100 loops, best of 3: 11.5 ms per loop
%%timeit
inv_multi.xs(key=100, level='product_id')
100 loops, best of 3: 9.08 ms per loop
%%timeit
inv_cols.loc[inv_cols.product_id == 100]
100 loops, best of 3: 12.2 ms per loop
%%timeit
inv_multi.xs(key=(100, 100), level=('store_id', 'product_id'))
10 loops, best of 3: 29.8 ms per loop
%%timeit
inv_cols.loc[(inv_cols.store_id == 100) & (inv_cols.product_id == 100)]
10 loops, best of 3: 28.8 ms per loop
Conclusion
The benefits from using a MultiIndex are about syntactic sugar, self-documenting data, and small conveniences from functions like unstack() as mentioned in #ZaxR's answer; Performance is not a benefit, which seems like a real missed opportunity.
Based on the comment on this
answer it seems the
experiment was flawed. Here is my attempt at a correct experiment.
Timings
import pandas as pd
import numpy as np
from timeit import timeit
random_data = np.random.randn(16, 4)
multiindex_lists = [["A", "B", "C", "D"], [1, 2, 3, 4]]

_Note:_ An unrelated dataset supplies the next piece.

-- ==== Sys2Proof/Machine/Dispatch.lean ====
section
/-! DEFINITION. The dispatch: one arm per command, each one direct call of its meaning. -/

namespace Sys2Proof.Machine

multiindex = pd.MultiIndex.from_product(multiindex_lists)
dfm = pd.DataFrame(random_data, multiindex)
df = dfm.reset_index()
print("dfm:\n", dfm, "\n")
print("df\n", df, "\n")
dfm_selection = dfm.loc[("B", 4), 3]
print("dfm_selection:", dfm_selection, type(dfm_selection))
df_selection = df[(df["level_0"] == "B") & (df["level_1"] == 4)][3].iat[0]

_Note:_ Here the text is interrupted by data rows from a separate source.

-- ==== Sys2Proof/Certificates/Slice0/Obligations.lean ====
section
/-! DEFINITION. The statements: what the rules of the spec say the block does, for the provers. -/

open Sys2Proof Sys2Proof.Machine

/-! ## The queue of commands -/

/-- A step runs the command at the front of the queue on the state with the queue's rest; on an empty queue the block idles (the
idling is the model's choice, notes/assumptions/1.md). -/
def Obligations.StepRunsTheFrontCommand : Prop :=
  (∀ (s : State) (c : Instr) (rest : List Instr), s.pending = c :: rest → step s = exec c { s with pending := rest }) ∧
  (∀ s : State, s.pending = [] → step s = .next s)

/-! ## Yoren: scalar and vector slots (spec/04_yoren_core.md) -/

/-- R120, the operations of two operands: opcode, latency, result. -/
def scalarRows : List ((Issue → BitVec 56 → Instr) × Nat × Nat × (Word → Word → Word)) :=
  [(.add, 0x01, 1, fun a b => a + b),
   (.sub, 0x02, 1, fun a b => a - b),
   (.andOp, 0x03, 1, fun a b => a &&& b),
   (.orOp, 0x04, 1, fun a b => a ||| b),
   (.xorOp, 0x05, 1, fun a b => a ^^^ b),
   (.shl, 0x06, 1, fun a b => a <<< (b.toNat % 64)),
   (.shr, 0x07, 1, fun a b => a >>> (b.toNat % 64)),
   (.sar, 0x08, 1, fun a b => a.sshiftRight (b.toNat % 64)),
   (.slt, 0x0A, 1, fun a b => if a.toInt < b.toInt then 1 else 0),
   (.sltu, 0x0B, 1, fun a b => if a.toNat < b.toNat then 1 else 0),
   (.seq, 0x0C, 1, fun a b => if a = b then 1 else 0),
   (.mul, 0x10, 3, fun a b => BitVec.ofNat 64 (a.toNat * b.toNat)),
   (.mulh, 0x11, 3, fun a b => BitVec.ofInt 64 ((a.toInt * b.toInt).fdiv (2 ^ 64))),
   (.divOp, 0x12, 18, fun a b => if b = 0 then BitVec.allOnes 64 else BitVec.ofInt 64 (a.toInt.tdiv b.toInt)),
   (.remOp, 0x13, 18, fun a b => if b = 0 then a else BitVec.ofInt 64 (a.toInt.tmod b.toInt))]

/-- R119, R120, R141: every scalar operation of two operands writes the result of R120's table to DST with the latency of the table,
b being the immediate when I is 1; the taint is the OR of the sources' taints. Only the issuing thread changes (and what the trace
notes of the bundle); a disabled operation writes nothing. -/
def Obligations.ScalarOperationsPendTheirResults : Prop :=
  ∀ row ∈ scalarRows, ∀ (i : Issue) (w : BitVec 56) (s : State) (n : Nat), SoloIssue s n i →
    bitOf (slotWord row.2.1 w) 32 = false → ((row.2.1 = 0x12 ∨ row.2.1 = 0x13) → i.alt = false) →
    exec (row.1 i w) s = .next (
      let x := slotWord row.2.1 w
      let e := (issueView s n (thKey i.t)).e
      let a := readS e (8 * sSlot i + 1) (fA x)
      let b := if fBit33 x then (BitVec.ofInt 64 (fImm x), false) else readS e (8 * sSlot i + 2) (fB x)
      soloResult s n (thKey i.t) (sSlot i) row.2.2.1 x (.s (fDst x) (row.2.2.2 a.1 b.1) (a.2 || b.2)) (taintBit (a.2 || b.2)))

/-- R116, R120: the scalar operations of one operand, the predicate result of PSET, and NOP. -/
def Obligations.OneOperandScalarOperationsPendTheirResults : Prop :=
  ∀ (i : Issue) (w : BitVec 56) (s : State) (n : Nat), SoloIssue s n i → bitOf (slotWord 0 w) 32 = false →
    let e := (issueView s n (thKey i.t)).e
    let a := fun op => readS e (8 * sSlot i + 1) (fA (slotWord op w))
    let out := fun op lat rw t => (Host.Outcome.next (soloResult s n (thKey i.t) (sSlot i) lat (slotWord op w) rw (taintBit t)) : Ans)
    let d := fDst (slotWord 0 w)
    exec (.popc i w) s = out 0x18 2 (.s d (BitVec.ofNat 64 ((List.range 64).countP (fun k => (a 0x18).1.getLsbD k))) (a 0x18).2) (a 0x18).2 ∧
    exec (.clz i w) s = out 0x19 2
      (.s d (BitVec.ofNat 64 (((List.range 64).takeWhile (fun k => !(a 0x19).1.getLsbD (63 - k))).length)) (a 0x19).2) (a 0x19).2 ∧
    exec (.pset i w) s = out 0x0D 1 (.p (d % 8) (if (a 0x0D).1 = 0 then 0 else BitVec.allOnes 128) (BitVec.allOnes 128)) (a 0x0D).2 ∧
    (fBit33 (slotWord 0x14 w) = true →
      exec (.movi i w) s = out 0x14 1 (.s d (BitVec.ofInt 64 (fImm (slotWord 0x14 w))) false) false ∧
      exec (.movhi i w) s = out 0x15 1
        (.s d (((a 0x15).1 &&& 0xFFFFFFFF) ||| (BitVec.ofInt 64 (fImm (slotWord 0x15 w)) <<< 32)) (a 0x15).2) (a 0x15).2) ∧
    (∀ slot : Fin 8, exec (.nop i ⟨slot, 0⟩) s = .next (retireBundle s n (thKey i.t) (issueThread s (thKey i.t))))

/-- R121, R122, the integer operations on the elements of v[VA] and operand b: opcode, latency, result on `n`-bit elements. The
bitwise ones take every element type. -/
def vectorIntRows : List ((Issue → BitVec 56 → Instr) × Nat × Nat × Bool × (Nat → Nat → Nat → Nat)) :=
  [(.vadd, 0x01, 2, false, fun n a b => (a + b) % 2 ^ n),
   (.vsub, 0x02, 2, false, fun n a b => (a + (2 ^ n - b)) % 2 ^ n),
   (.vmul, 0x03, 3, false, fun n a b => a * b % 2 ^ n),
   (.vmin, 0x05, 2, false, fun n a b => if sgn n b < sgn n a then b else a),
   (.vmax, 0x06, 2, false, fun n a b => if sgn n a < sgn n b then b else a),
   (.vand, 0x07, 1, true, fun _ a b => a &&& b),
   (.vor, 0x08, 1, true, fun _ a b => a ||| b),
   (.vxor, 0x09, 1, true, fun _ a b => a ^^^ b),
   (.vshl, 0x0A, 2, false, fun n a b => a * 2 ^ (b % n) % 2 ^ n),
   (.vshr, 0x0B, 2, false, fun n a b => a / 2 ^ (b % n)),
   (.vsar, 0x0C, 2, false, fun n a b => unsgn n (sgn n a / 2 ^ (b % n)))]

/-- R117, R121, R141: an integer or bitwise vector operation writes, in every enabled element, the result on the elements of its
sources; the mask of its write is the enabled bytes, so that disabled elements keep their value, and no float flag is set. -/
def Obligations.VectorIntegerOperationsActByElement : Prop :=
  ∀ row ∈ vectorIntRows, ∀ (i : Issue) (w : BitVec 56) (s : State) (n : Nat), SoloIssue s n i →
    vIllegal (vSlot i) (slotWord row.2.1 w) = false → (fEt (slotWord row.2.1 w) < 4 ∨ row.2.2.2.1 = true) →
    let x := slotWord row.2.1 w
    let es := etBytes (fEt x)
    let e := (issueView s n (thKey i.t)).e
    let p := slotPred e (vSlot i) x
    let a := readV e (8 * vSlot i + 1) (fVa x)
    let b := vOpB e (vSlot i) x es
    ∃ r : BitVec 1024,
      exec (row.1 i w) s = .next (soloResult s n (thKey i.t) (vSlot i) row.2.2.1 x
        (.v (fVd x) r (elemMask p es) (a.2 || b.2)) (taintBit (a.2 || b.2))) ∧
      ∀ k < 128 / es, elemOn p es k = true → vElem r es k = row.2.2.2.2 (8 * es) (vElem a.1 es k) (vElem b.1 es k)

/-- R121, R122, the operations of two operands in a float element type. -/
def vectorFloatRows : List ((Issue → BitVec 56 → Instr) × Nat × (FFmt → Nat → Nat → Nat × Nat)) :=
  [(.vadd, 0x01, fAdd), (.vsub, 0x02, fSub), (.vmul, 0x03, fMul), (.vmin, 0x05, fMin), (.vmax, 0x06, fMax)]

/-- R112, R117, R121, R122: a float vector operation rounds each enabled element by the operation of its type, latency 4, and sets the
OR of the enabled elements' flags in TSW; VFMA rounds once; VCMP writes the test's outcome to every bit of the element. -/
def Obligations.VectorFloatOperationsActByElement : Prop :=
  ∀ (i : Issue) (w : BitVec 56) (s : State) (n : Nat), SoloIssue s n i →
    let e := (issueView s n (thKey i.t)).e
    let flags := fun (p : BitVec 128) (es : Nat) (f : Nat → Nat) =>
      fpBits ((List.range (128 / es)).foldl (fun acc k => acc ||| (if elemOn p es k then f k else 0)) 0)
    (∀ row ∈ vectorFloatRows, vIllegal (vSlot i) (slotWord row.2.1 w) = false → 4 ≤ fEt (slotWord row.2.1 w) →
      let x := slotWord row.2.1 w
      let es := etBytes (fEt x)
      let p := slotPred e (vSlot i) x
      let a := readV e (8 * vSlot i + 1) (fVa x)
      let b := vOpB e (vSlot i) x es
      let f := fun k => row.2.2 (etFmt (fEt x)) (vElem a.1 es k) (vElem b.1 es k)
      ∃ r : BitVec 1024,
        exec (row.1 i w) s = .next (soloResult s n (thKey i.t) (vSlot i) 4 x (.v (fVd x) r (elemMask p es) (a.2 || b.2))
          (flags p es (fun k => (f k).2) ||| taintBit (a.2 || b.2))) ∧
        ∀ k < 128 / es, elemOn p es k = true → vElem r es k = (f k).1 % 2 ^ (8 * es)) ∧
    (vIllegal (vSlot i) (slotWord 0x04 w) = false →
      let x := slotWord 0x04 w
      let es := etBytes (fEt x)
      let p := slotPred e (vSlot i) x
      let a := readV e (8 * vSlot i + 1) (fVa x)
      let b := vOpB e (vSlot i) x es
      let c := readV e (8 * vSlot i + 3) (fVc x)
      let f := fun k => fFma (etFmt (fEt x)) (vElem a.1 es k) (vElem b.1 es k) (vElem c.1 es k)
      ∃ r : BitVec 1024,
        exec (.vfma i w) s = .next (soloResult s n (thKey i.t) (vSlot i) 4 x (.v (fVd x) r (elemMask p es) (a.2 || b.2 || c.2))
          (flags p es (fun k => (f k).2) ||| taintBit (a.2 || b.2 || c.2))) ∧
        ∀ k < 128 / es, elemOn p es k = true → vElem r es k = (f k).1 % 2 ^ (8 * es)) ∧
    (vIllegal (vSlot i) (slotWord 0x0D w) = false →
      let x := slotWord 0x0D w
      let es := etBytes (fEt x)
      let p := slotPred e (vSlot i) x
      let a := readV e (8 * vSlot i + 1) (fVa x)
      let b := vOpB e (vSlot i) x es
      let f := fun k => vTest (fVc x) (fEt x) (vElem a.1 es k) (vElem b.1 es k)
      ∃ r : BitVec 128,
        exec (.vcmp i w) s = .next (soloResult s n (thKey i.t) (vSlot i) 2 x (.p (fVd x) r (elemMask p es))
          (flags p es (fun k => (f k).2) ||| taintBit (a.2 || b.2))) ∧
        ∀ j < 128, elemOn p es (j / es) = true → r.getLsbD j = (f (j / es)).1)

print("df_selection: ", df_selection, type(df_selection), "\n")
print("dfm_selection timeit:",
timeit(lambda: dfm.loc[("B", 4), 3], number=int(1e6)))

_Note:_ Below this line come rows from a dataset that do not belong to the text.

-- ==== Sys2Proof/Laws/State.lean ====
section
/-! SUPPORT. What each update of the state leaves alone, one lemma a field, and what the tables of the state read after an update, so that no
proof unfolds a record update. -/

namespace Sys2Proof.Machine

/-! ## uCtx -/

@[simp] theorem uCtx_pending (s : State) (n : Nat) (f : Ctx → Ctx) : (uCtx s n f).pending = s.pending := rfl
@[simp] theorem uCtx_free (s : State) (n : Nat) (f : Ctx → Ctx) : (uCtx s n f).free = s.free := rfl
@[simp] theorem uCtx_nextId (s : State) (n : Nat) (f : Ctx → Ctx) : (uCtx s n f).nextId = s.nextId := rfl
@[simp] theorem uCtx_rid (s : State) (n : Nat) (f : Ctx → Ctx) : (uCtx s n f).rid = s.rid := rfl
@[simp] theorem uCtx_racc (s : State) (n : Nat) (f : Ctx → Ctx) : (uCtx s n f).racc = s.racc := rfl
@[simp] theorem uCtx_out (s : State) (n : Nat) (f : Ctx → Ctx) : (uCtx s n f).out = s.out := rfl
@[simp] theorem uCtx_boot (s : State) (n : Nat) (f : Ctx → Ctx) : (uCtx s n f).boot = s.boot := rfl
@[simp] theorem uCtx_otp (s : State) (n : Nat) (f : Ctx → Ctx) : (uCtx s n f).otp = s.otp := rfl
@[simp] theorem uCtx_cfg (s : State) (n : Nat) (f : Ctx → Ctx) : (uCtx s n f).cfg = s.cfg := rfl
@[simp] theorem uCtx_tick (s : State) (n : Nat) (f : Ctx → Ctx) : (uCtx s n f).tick = s.tick := rfl
@[simp] theorem uCtx_rot (s : State) (n : Nat) (f : Ctx → Ctx) : (uCtx s n f).rot = s.rot := rfl
@[simp] theorem uCtx_pm (s : State) (n : Nat) (f : Ctx → Ctx) : (uCtx s n f).pm = s.pm := rfl
@[simp] theorem uCtx_wake (s : State) (n : Nat) (f : Ctx → Ctx) : (uCtx s n f).wake = s.wake := rfl
@[simp] theorem uCtx_gov (s : State) (n : Nat) (f : Ctx → Ctx) : (uCtx s n f).gov = s.gov := rfl
@[simp] theorem uCtx_fw (s : State) (n : Nat) (f : Ctx → Ctx) : (uCtx s n f).fw = s.fw := rfl
@[simp] theorem uCtx_sec (s : State) (n : Nat) (f : Ctx → Ctx) : (uCtx s n f).sec = s.sec := rfl
@[simp] theorem uCtx_hi (s : State) (n : Nat) (f : Ctx → Ctx) : (uCtx s n f).hi = s.hi := rfl
@[simp] theorem uCtx_mgmt (s : State) (n : Nat) (f : Ctx → Ctx) : (uCtx s n f).mgmt = s.mgmt := rfl
@[simp] theorem uCtx_sysTrig (s : State) (n : Nat) (f : Ctx → Ctx) : (uCtx s n f).sysTrig = s.sysTrig := rfl
@[simp] theorem uCtx_fns (s : State) (n : Nat) (f : Ctx → Ctx) : (uCtx s n f).fns = s.fns := rfl
@[simp] theorem uCtx_threads (s : State) (n : Nat) (f : Ctx → Ctx) : (uCtx s n f).threads = s.threads := rfl
@[simp] theorem uCtx_turn (s : State) (n : Nat) (f : Ctx → Ctx) : (uCtx s n f).turn = s.turn := rfl
@[simp] theorem uCtx_barriers (s : State) (n : Nat) (f : Ctx → Ctx) : (uCtx s n f).barriers = s.barriers := rfl
@[simp] theorem uCtx_ops (s : State) (n : Nat) (f : Ctx → Ctx) : (uCtx s n f).ops = s.ops := rfl
@[simp] theorem uCtx_units (s : State) (n : Nat) (f : Ctx → Ctx) : (uCtx s n f).units = s.units := rfl
@[simp] theorem uCtx_amu (s : State) (n : Nat) (f : Ctx → Ctx) : (uCtx s n f).amu = s.amu := rfl
@[simp] theorem uCtx_queues (s : State) (n : Nat) (f : Ctx → Ctx) : (uCtx s n f).queues = s.queues := rfl
@[simp] theorem uCtx_tows (s : State) (n : Nat) (f : Ctx → Ctx) : (uCtx s n f).tows = s.tows := rfl
@[simp] theorem uCtx_flights (s : State) (n : Nat) (f : Ctx → Ctx) : (uCtx s n f).flights = s.flights := rfl
@[simp] theorem uCtx_codecWait (s : State) (n : Nat) (f : Ctx → Ctx) : (uCtx s n f).codecWait = s.codecWait := rfl
@[simp] theorem uCtx_lanes (s : State) (n : Nat) (f : Ctx → Ctx) : (uCtx s n f).lanes = s.lanes := rfl
@[simp] theorem uCtx_harts (s : State) (n : Nat) (f : Ctx → Ctx) : (uCtx s n f).harts = s.harts := rfl
@[simp] theorem uCtx_ports (s : State) (n : Nat) (f : Ctx → Ctx) : (uCtx s n f).ports = s.ports := rfl
@[simp] theorem uCtx_rtxs (s : State) (n : Nat) (f : Ctx → Ctx) : (uCtx s n f).rtxs = s.rtxs := rfl
@[simp] theorem uCtx_reach (s : State) (n : Nat) (f : Ctx → Ctx) : (uCtx s n f).reach = s.reach := rfl
@[simp] theorem uCtx_faults (s : State) (n : Nat) (f : Ctx → Ctx) : (uCtx s n f).faults = s.faults := rfl
@[simp] theorem uCtx_mem (s : State) (n : Nat) (f : Ctx → Ctx) : (uCtx s n f).mem = s.mem := rfl

/-! ## uFn -/

@[simp] theorem uFn_pending (s : State) (n : Nat) (f : Fn → Fn) : (uFn s n f).pending = s.pending := rfl
@[simp] theorem uFn_free (s : State) (n : Nat) (f : Fn → Fn) : (uFn s n f).free = s.free := rfl
@[simp] theorem uFn_nextId (s : State) (n : Nat) (f : Fn → Fn) : (uFn s n f).nextId = s.nextId := rfl
@[simp] theorem uFn_rid (s : State) (n : Nat) (f : Fn → Fn) : (uFn s n f).rid = s.rid := rfl
@[simp] theorem uFn_racc (s : State) (n : Nat) (f : Fn → Fn) : (uFn s n f).racc = s.racc := rfl
@[simp] theorem uFn_out (s : State) (n : Nat) (f : Fn → Fn) : (uFn s n f).out = s.out := rfl
@[simp] theorem uFn_boot (s : State) (n : Nat) (f : Fn → Fn) : (uFn s n f).boot = s.boot := rfl
@[simp] theorem uFn_otp (s : State) (n : Nat) (f : Fn → Fn) : (uFn s n f).otp = s.otp := rfl
@[simp] theorem uFn_cfg (s : State) (n : Nat) (f : Fn → Fn) : (uFn s n f).cfg = s.cfg := rfl
@[simp] theorem uFn_tick (s : State) (n : Nat) (f : Fn → Fn) : (uFn s n f).tick = s.tick := rfl
@[simp] theorem uFn_rot (s : State) (n : Nat) (f : Fn → Fn) : (uFn s n f).rot = s.rot := rfl
@[simp] theorem uFn_pm (s : State) (n : Nat) (f : Fn → Fn) : (uFn s n f).pm = s.pm := rfl
@[simp] theorem uFn_wake (s : State) (n : Nat) (f : Fn → Fn) : (uFn s n f).wake = s.wake := rfl
@[simp] theorem uFn_gov (s : State) (n : Nat) (f : Fn → Fn) : (uFn s n f).gov = s.gov := rfl
@[simp] theorem uFn_fw (s : State) (n : Nat) (f : Fn → Fn) : (uFn s n f).fw = s.fw := rfl
@[simp] theorem uFn_sec (s : State) (n : Nat) (f : Fn → Fn) : (uFn s n f).sec = s.sec := rfl
@[simp] theorem uFn_hi (s : State) (n : Nat) (f : Fn → Fn) : (uFn s n f).hi = s.hi := rfl
@[simp] theorem uFn_mgmt (s : State) (n : Nat) (f : Fn → Fn) : (uFn s n f).mgmt = s.mgmt := rfl
@[simp] theorem uFn_sysTrig (s : State) (n : Nat) (f : Fn → Fn) : (uFn s n f).sysTrig = s.sysTrig := rfl
@[simp] theorem uFn_ctxs (s : State) (n : Nat) (f : Fn → Fn) : (uFn s n f).ctxs = s.ctxs := rfl
@[simp] theorem uFn_threads (s : State) (n : Nat) (f : Fn → Fn) : (uFn s n f).threads = s.threads := rfl
@[simp] theorem uFn_turn (s : State) (n : Nat) (f : Fn → Fn) : (uFn s n f).turn = s.turn := rfl
@[simp] theorem uFn_barriers (s : State) (n : Nat) (f : Fn → Fn) : (uFn s n f).barriers = s.barriers := rfl
@[simp] theorem uFn_ops (s : State) (n : Nat) (f : Fn → Fn) : (uFn s n f).ops = s.ops := rfl
@[simp] theorem uFn_units (s : State) (n : Nat) (f : Fn → Fn) : (uFn s n f).units = s.units := rfl
@[simp] theorem uFn_amu (s : State) (n : Nat) (f : Fn → Fn) : (uFn s n f).amu = s.amu := rfl
@[simp] theorem uFn_queues (s : State) (n : Nat) (f : Fn → Fn) : (uFn s n f).queues = s.queues := rfl
@[simp] theorem uFn_tows (s : State) (n : Nat) (f : Fn → Fn) : (uFn s n f).tows = s.tows := rfl
@[simp] theorem uFn_flights (s : State) (n : Nat) (f : Fn → Fn) : (uFn s n f).flights = s.flights := rfl
@[simp] theorem uFn_codecWait (s : State) (n : Nat) (f : Fn → Fn) : (uFn s n f).codecWait = s.codecWait := rfl
@[simp] theorem uFn_lanes (s : State) (n : Nat) (f : Fn → Fn) : (uFn s n f).lanes = s.lanes := rfl
@[simp] theorem uFn_harts (s : State) (n : Nat) (f : Fn → Fn) : (uFn s n f).harts = s.harts := rfl
@[simp] theorem uFn_ports (s : State) (n : Nat) (f : Fn → Fn) : (uFn s n f).ports = s.ports := rfl
@[simp] theorem uFn_rtxs (s : State) (n : Nat) (f : Fn → Fn) : (uFn s n f).rtxs = s.rtxs := rfl
@[simp] theorem uFn_reach (s : State) (n : Nat) (f : Fn → Fn) : (uFn s n f).reach = s.reach := rfl
@[simp] theorem uFn_faults (s : State) (n : Nat) (f : Fn → Fn) : (uFn s n f).faults = s.faults := rfl
@[simp] theorem uFn_mem (s : State) (n : Nat) (f : Fn → Fn) : (uFn s n f).mem = s.mem := rfl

print("df_selection timeit: ",
timeit(
lambda: df[(df["level_0"] == "B") & (df["level_1"] == 4)][3].iat[0],
number=int(1e6)))
dfm:
0 1 2 3
A 1 -1.055128 -0.845019 -2.853027 0.521738
2 0.397804 0.385045 -0.121294 -0.696215
3 -0.551836 -0.666953 -0.956578 1.929732
4 -0.154780 1.778150 0.183104 -0.013989
B 1 -0.315476 0.564419 0.492496 -1.052432
2 -0.695300 0.085265 0.701724 -0.974168
3 -0.879915 -0.206499 1.597701 1.294885
4 0.653261 0.279641 -0.800613 1.050241
C 1 1.004199 -1.377520 -0.672913 1.491793
2 -0.453452 0.367264 -0.002362 0.411193
3 2.271958 0.240864 -0.923934 -0.572957
4 0.737893 -0.523488 0.485497 -2.371977
D 1 1.133661 -0.584973 -0.713320 -0.656315
2 -1.173231 -0.490667 0.634677 1.711015
3 -0.050371 -0.175644 0.124797 0.703672
4 1.349595 0.122202 -1.498178 0.013391
df
level_0 level_1 0 1 2 3
0 A 1 -1.055128 -0.845019 -2.853027 0.521738
1 A 2 0.397804 0.385045 -0.121294 -0.696215
2 A 3 -0.551836 -0.666953 -0.956578 1.929732
3 A 4 -0.154780 1.778150 0.183104 -0.013989
4 B 1 -0.315476 0.564419 0.492496 -1.052432
5 B 2 -0.695300 0.085265 0.701724 -0.974168
6 B 3 -0.879915 -0.206499 1.597701 1.294885
7 B 4 0.653261 0.279641 -0.800613 1.050241
8 C 1 1.004199 -1.377520 -0.672913 1.491793
9 C 2 -0.453452 0.367264 -0.002362 0.411193
10 C 3 2.271958 0.240864 -0.923934 -0.572957
11 C 4 0.737893 -0.523488 0.485497 -2.371977
12 D 1 1.133661 -0.584973 -0.713320 -0.656315
13 D 2 -1.173231 -0.490667 0.634677 1.711015
14 D 3 -0.050371 -0.175644 0.124797 0.703672
15 D 4 1.349595 0.122202 -1.498178 0.013391
dfm_selection: 1.0502406808918188 <class 'numpy.float64'>
df_selection: 1.0502406808918188 <class 'numpy.float64'>
dfm_selection timeit: 63.92458086000079
df_selection timeit: 450.4555013199997
Conclusion
MultiIndex single-value retrieval is over 7 times faster than conventional
dataframe single-value retrieval.
The syntax for MultiIndex retrieval is much cleaner.